- _TASK OBJECTIVE_
Only the lines that include "inFlight" should be copied from the data below.
───
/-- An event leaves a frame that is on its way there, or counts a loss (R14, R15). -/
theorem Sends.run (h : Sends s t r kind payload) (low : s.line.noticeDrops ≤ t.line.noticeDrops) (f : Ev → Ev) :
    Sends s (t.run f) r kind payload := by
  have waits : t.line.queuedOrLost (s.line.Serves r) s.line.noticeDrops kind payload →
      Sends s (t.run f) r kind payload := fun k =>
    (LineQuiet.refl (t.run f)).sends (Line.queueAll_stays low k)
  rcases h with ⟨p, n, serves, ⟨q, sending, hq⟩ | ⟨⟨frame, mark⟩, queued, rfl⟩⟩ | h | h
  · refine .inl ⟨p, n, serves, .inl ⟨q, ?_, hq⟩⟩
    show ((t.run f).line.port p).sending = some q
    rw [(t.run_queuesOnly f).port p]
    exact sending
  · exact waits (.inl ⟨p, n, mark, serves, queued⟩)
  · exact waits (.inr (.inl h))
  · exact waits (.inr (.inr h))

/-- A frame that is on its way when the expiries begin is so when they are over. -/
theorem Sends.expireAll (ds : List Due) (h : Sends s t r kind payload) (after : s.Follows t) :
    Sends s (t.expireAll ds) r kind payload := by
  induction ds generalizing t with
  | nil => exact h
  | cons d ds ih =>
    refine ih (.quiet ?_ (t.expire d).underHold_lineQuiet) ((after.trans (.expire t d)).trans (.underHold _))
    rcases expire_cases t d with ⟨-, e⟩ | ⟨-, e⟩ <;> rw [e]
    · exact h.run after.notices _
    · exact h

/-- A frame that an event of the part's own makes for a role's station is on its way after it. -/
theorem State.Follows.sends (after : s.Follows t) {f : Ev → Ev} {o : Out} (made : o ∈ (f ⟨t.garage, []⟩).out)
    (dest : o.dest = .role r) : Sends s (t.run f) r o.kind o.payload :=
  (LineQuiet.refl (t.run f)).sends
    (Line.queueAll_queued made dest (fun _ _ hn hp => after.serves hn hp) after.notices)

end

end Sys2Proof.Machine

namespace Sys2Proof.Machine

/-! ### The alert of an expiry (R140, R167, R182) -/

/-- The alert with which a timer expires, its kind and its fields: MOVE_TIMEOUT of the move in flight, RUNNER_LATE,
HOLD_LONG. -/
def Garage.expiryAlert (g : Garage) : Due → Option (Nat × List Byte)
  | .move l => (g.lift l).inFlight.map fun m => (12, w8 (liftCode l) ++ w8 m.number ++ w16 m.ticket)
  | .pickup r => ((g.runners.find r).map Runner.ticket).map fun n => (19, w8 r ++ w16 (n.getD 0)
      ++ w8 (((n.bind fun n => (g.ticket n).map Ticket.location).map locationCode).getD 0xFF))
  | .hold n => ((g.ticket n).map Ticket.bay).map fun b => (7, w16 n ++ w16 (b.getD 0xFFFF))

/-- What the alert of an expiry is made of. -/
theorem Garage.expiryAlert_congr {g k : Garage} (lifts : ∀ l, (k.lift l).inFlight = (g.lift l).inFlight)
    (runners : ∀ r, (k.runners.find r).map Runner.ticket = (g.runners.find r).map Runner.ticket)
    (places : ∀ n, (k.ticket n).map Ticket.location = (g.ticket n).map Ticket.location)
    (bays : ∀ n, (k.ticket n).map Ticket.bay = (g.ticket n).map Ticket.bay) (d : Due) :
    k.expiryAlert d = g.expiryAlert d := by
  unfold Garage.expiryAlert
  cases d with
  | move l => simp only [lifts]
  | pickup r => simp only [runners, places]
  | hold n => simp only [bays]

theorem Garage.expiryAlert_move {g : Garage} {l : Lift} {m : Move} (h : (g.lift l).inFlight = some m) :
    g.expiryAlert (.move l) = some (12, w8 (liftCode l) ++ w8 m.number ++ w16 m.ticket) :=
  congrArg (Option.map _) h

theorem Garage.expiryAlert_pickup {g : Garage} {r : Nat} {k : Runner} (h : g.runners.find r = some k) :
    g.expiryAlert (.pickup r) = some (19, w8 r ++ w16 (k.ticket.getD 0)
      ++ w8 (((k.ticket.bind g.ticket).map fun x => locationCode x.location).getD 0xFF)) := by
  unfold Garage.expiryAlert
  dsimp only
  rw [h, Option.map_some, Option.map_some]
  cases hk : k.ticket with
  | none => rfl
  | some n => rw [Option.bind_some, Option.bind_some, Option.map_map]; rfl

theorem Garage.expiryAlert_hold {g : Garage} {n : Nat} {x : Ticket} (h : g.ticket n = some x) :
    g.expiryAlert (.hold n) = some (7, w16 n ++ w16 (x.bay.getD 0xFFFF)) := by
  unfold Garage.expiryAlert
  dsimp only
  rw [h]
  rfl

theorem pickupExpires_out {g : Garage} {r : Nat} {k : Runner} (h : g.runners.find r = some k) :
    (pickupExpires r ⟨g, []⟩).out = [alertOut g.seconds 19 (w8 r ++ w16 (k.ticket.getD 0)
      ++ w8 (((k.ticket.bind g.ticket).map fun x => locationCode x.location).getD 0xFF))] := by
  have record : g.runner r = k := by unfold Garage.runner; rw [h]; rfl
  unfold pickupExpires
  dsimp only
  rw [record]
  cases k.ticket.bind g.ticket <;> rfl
───
- _EXERCISE RESPONSE_
  | .move l => (g.lift l).inFlight.map fun m => (12, w8 (liftCode l) ++ w8 m.number ++ w16 m.ticket)
theorem Garage.expiryAlert_congr {g k : Garage} (lifts : ∀ l, (k.lift l).inFlight = (g.lift l).inFlight)
theorem Garage.expiryAlert_move {g : Garage} {l : Lift} {m : Move} (h : (g.lift l).inFlight = some m) :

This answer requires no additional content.